The task — Using the material below, return exactly the lines between the one holding "let prev := w.headD []" and the one holding "(s.map subByte))) k)", inclusive, and no others.
::::::::::
-- ==== Sys2Proof/Machine/Seal.lean ====
section
/-! DEFINITION. Sealed storage (19 R474): the key, the records in the two flash copies, opening and resealing. AES-256 (FIPS 197), GCM
(SP 800-38D) and HMAC (FIPS 198) are the published ones. [PRESUMED, log entry 101] -/

namespace Sys2Proof.Machine

/-! ### AES-256 -/

/-- A product in the field of AES, modulo x^8 + x^4 + x^3 + x + 1: `n` bits of `b` are left. -/
def gfMul (a b : Byte) : Nat → Byte
  | 0 => 0
  | n + 1 => (if b.getLsbD 0 then a else 0) ^^^ gfMul ((a <<< 1) ^^^ (if a.getLsbD 7 then 0x1B else 0)) (b >>> 1) n
def gf (a b : Byte) : Byte := gfMul a b 8
/-- The inverse, as the power 254: squares of squares collected. -/
def gfInv (a : Byte) : Byte :=
  let a2 := gf a a
  let a4 := gf a2 a2
  let a8 := gf a4 a4
  let a16 := gf a8 a8
  let a32 := gf a16 a16
  let a64 := gf a32 a32
  gf (gf (gf a2 a4) (gf a8 a16)) (gf a32 (gf a64 (gf a64 a64)))
def subByte (x : Byte) : Byte :=
  let b := gfInv x
  b ^^^ b.rotateLeft 1 ^^^ b.rotateLeft 2 ^^^ b.rotateLeft 3 ^^^ b.rotateLeft 4 ^^^ 0x63
def xorBytes (a b : List Byte) : List Byte := List.zipWith (· ^^^ ·) a b
/-- The 60 words of the key schedule, the last first. -/
def keyWords : Nat → Byte → List (List Byte) → List (List Byte)
  | 0, _, w => w
  | n + 1, rc, w =>
    let i := w.length
    let prev := w.headD []
    let t := if i % 8 = 0 then xorBytes ((prev.rotateLeft 1).map subByte) [rc, 0, 0, 0]
      else if i % 8 = 4 then prev.map subByte
      else prev
    keyWords n (if i % 8 = 0 then gf rc 2 else rc) (xorBytes (w.getD 7 []) t :: w)
def roundKeys (key : List Byte) : List (List Byte) :=
  let first := ((List.range 8).map fun i => (key.drop (4 * i)).take 4).reverse
  let all := (keyWords 52 1 first).reverse
  (List.range 15).map fun r => ((all.drop (4 * r)).take 4).flatten
/-- Byte `i` of a shifted row comes from column `i / 4 + i % 4`. -/
def shiftRows (s : List Byte) : List Byte := (List.range 16).map fun i => s.getD ((i + 4 * (i % 4)) % 16) 0
def mixColumn (c : List Byte) : List Byte :=
  (List.range 4).map fun i =>
    gf 2 (c.getD i 0) ^^^ gf 3 (c.getD ((i + 1) % 4) 0) ^^^ c.getD ((i + 2) % 4) 0 ^^^ c.getD ((i + 3) % 4) 0
def mixColumns (s : List Byte) : List Byte := (List.range 4).flatMap fun j => mixColumn ((s.drop (4 * j)).take 4)
def aesRounds : List (List Byte) → List Byte → List Byte
  | [], s => s
  | [k], s => xorBytes (shiftRows (s.map subByte)) k
  | k :: ks, s => aesRounds ks (xorBytes (mixColumns (shiftRows (s.map subByte))) k)
/-- One block under a key schedule. -/
def aesBlock (ks : List (List Byte)) (b : List Byte) : List Byte := aesRounds ks.tail (xorBytes b (ks.headD []))

/-! ### GCM -/

def beNat (bs : List Byte) : Nat := natOfBytes bs.reverse
def beBytes (n k : Nat) : List Byte := (bytesOfNat n k).reverse
/-- A product of GHASH: bit 127 is the first bit. -/
def ghMul (x y : BitVec 128) : Nat → BitVec 128
  | 0 => 0
  | n + 1 => (if x.getLsbD 127 then y else 0) ^^^
      ghMul (x <<< 1) ((y >>> 1) ^^^ (if y.getLsbD 0 then 0xE1000000000000000000000000000000#128 else 0)) n
/-- Blocks of 16 bytes, the last one filled with zeros. -/
def blocks16 (bs : List Byte) : List (List Byte) :=
  (List.range ((bs.length + 15) / 16)).map fun i => let b := (bs.drop (16 * i)).take 16; b ++ List.replicate (16 - b.length) 0
def ghash (h : BitVec 128) (aad c : List Byte) : BitVec 128 :=
  (blocks16 aad ++ blocks16 c ++ [beBytes (8 * aad.length) 8 ++ beBytes (8 * c.length) 8]).foldl
    (fun y b => ghMul (y ^^^ BitVec.ofNat 128 (beNat b)) h 128) 0
/-- Counter mode from counter 2 on. -/
def gcmText (ks : List (List Byte)) (iv bs : List Byte) : List Byte :=
  ((List.range ((bs.length + 15) / 16)).flatMap fun i => xorBytes ((bs.drop (16 * i)).take 16) (aesBlock ks (iv ++ beBytes (i + 2) 4)))
def gcmTag (ks : List (List Byte)) (iv aad c : List Byte) : List Byte :=
  let h := BitVec.ofNat 128 (beNat (aesBlock ks (List.replicate 16 0)))
  xorBytes (beBytes (ghash h aad c).toNat 16) (aesBlock ks (iv ++ beBytes 1 4))

/-! ### Records (R474) -/

/-- HMAC-SHA-384. -/
def hmac384 (key msg : List Byte) : List Byte :=
  let k := (if 128 < key.length then sha384 key else key)
  let pad (x : Byte) : List Byte := (k ++ List.replicate (128 - k.length) 0).map (· ^^^ x)
  sha384 (pad 0x5C ++ sha384 (pad 0x36 ++ msg))
/-- The key of a keeper security version: HMAC under the fused unique secret of the signing-key digest and the version, its first 32 bytes. -/
def sealKey (version : Nat) : List (List Byte) :=
  roundKeys ((hmac384 Config.uniqueSecret (Config.keeperKeyDigest ++ bytesOfNat version 4)).take 32)
/-- The 16-byte header: the security version that sealed the record, its number, zeros. -/
def sealHeader (version n : Nat) : List Byte := bytesOfNat version 4 ++ bytesOfNat n 4 ++ List.replicate 8 0
/-- Seal a secret under a nonce. -/
def sealRecord (version nonce n : Nat) (secret : List Byte) : SealedRecord :=
  let ks := sealKey version
  let iv := bytesOfNat nonce 12
  let h := sealHeader version n
  let c := gcmText ks iv secret
  { nonce := iv, header := h, cipher := c, tag := gcmTag ks iv h c }
/-- Open a record as a keeper of a security version: none where its tag fails, or where a higher version sealed it. -/
def openRecord (version : Nat) (r : SealedRecord) : Option (List Byte) :=
  let v := natOfBytes (r.header.take 4)
  let ks := sealKey v
  if v ≤ version ∧ r.nonce.length = 12 ∧ gcmTag ks r.nonce r.header r.cipher = r.tag then some (gcmText ks r.nonce r.cipher) else none
def noRecords (_ : Nat) : List SealedRecord := []
/-- What the two flash copies give for record `n`, the copy that ORDER names first read first (26 R611). -/
def openEither (s : State) (copies : SMap (List SealedRecord)) (n : Nat) : Option (List Byte) :=
  let first := if rfld s 0x48 1 0 = 1 then 1 else 0
  let at_ (c : Nat) : Option (List Byte) := ((smGet noRecords copies c)[n]?).bind (openRecord s.cellar.keeperSec)
  (at_ first).orElse fun _ => at_ (1 - first)
/-- Seal every secret anew into a copy, each under a nonce not used before. -/
def sealAll (s : State) : State :=
  let rs := s.cellar.secrets.zipIdx.map fun x => sealRecord s.cellar.keeperSec (s.cellar.nonce + x.2) x.2 x.1
  { s with cellar := { s.cellar with nonce := s.cellar.nonce + rs.length, sealed := smPut noRecords (smPut noRecords s.cellar.sealed 0 rs) 1 rs } }
/-- At boot the keeper opens the records that the flash copies hold; one whose tag fails in both is discarded and logged. Records that a lower
version sealed stay until both copies hold this keeper (21 R511). -/
def openSealed (copies : SMap (List SealedRecord)) (s : State) : State :=
  let n := max (smGet noRecords copies 0).length (smGet noRecords copies 1).length
  let bad := (List.range n).filter fun i => (openEither s copies i).isNone
  let s1 := bad.foldl (fun a i => logFault 0x402 5 uDevice none 0 i a) s
  let keep (c : Nat) : List SealedRecord := ((smGet noRecords copies c).zipIdx.filter fun x => !bad.contains x.2).map fun x => x.1
  let used := ((smGet noRecords copies 0 ++ smGet noRecords copies 1).map fun r => natOfBytes r.nonce + 1).foldl max s1.cellar.nonce
  { s1 with cellar := { s1.cellar with
      nonce := used,
      secrets := (List.range n).filterMap (openEither s copies),
      sealed := smPut noRecords (smPut noRecords [] 0 (keep 0)) 1 (keep 1) } }

end Sys2Proof.Machine
end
::::::::::
Exercise solution —
    let prev := w.headD []
    let t := if i % 8 = 0 then xorBytes ((prev.rotateLeft 1).map subByte) [rc, 0, 0, 0]
      else if i % 8 = 4 then prev.map subByte
      else prev
    keyWords n (if i % 8 = 0 then gf rc 2 else rc) (xorBytes (w.getD 7 []) t :: w)
def roundKeys (key : List Byte) : List (List Byte) :=
  let first := ((List.range 8).map fun i => (key.drop (4 * i)).take 4).reverse
  let all := (keyWords 52 1 first).reverse
  (List.range 15).map fun r => ((all.drop (4 * r)).take 4).flatten
/-- Byte `i` of a shifted row comes from column `i / 4 + i % 4`. -/
def shiftRows (s : List Byte) : List Byte := (List.range 16).map fun i => s.getD ((i + 4 * (i % 4)) % 16) 0
def mixColumn (c : List Byte) : List Byte :=
  (List.range 4).map fun i =>
    gf 2 (c.getD i 0) ^^^ gf 3 (c.getD ((i + 1) % 4) 0) ^^^ c.getD ((i + 2) % 4) 0 ^^^ c.getD ((i + 3) % 4) 0
def mixColumns (s : List Byte) : List Byte := (List.range 4).flatMap fun j => mixColumn ((s.drop (4 * j)).take 4)
def aesRounds : List (List Byte) → List Byte → List Byte
  | [], s => s
  | [k], s => xorBytes (shiftRows (s.map subByte)) k
  | k :: ks, s => aesRounds ks (xorBytes (mixColumns (shiftRows (s.map subByte))) k)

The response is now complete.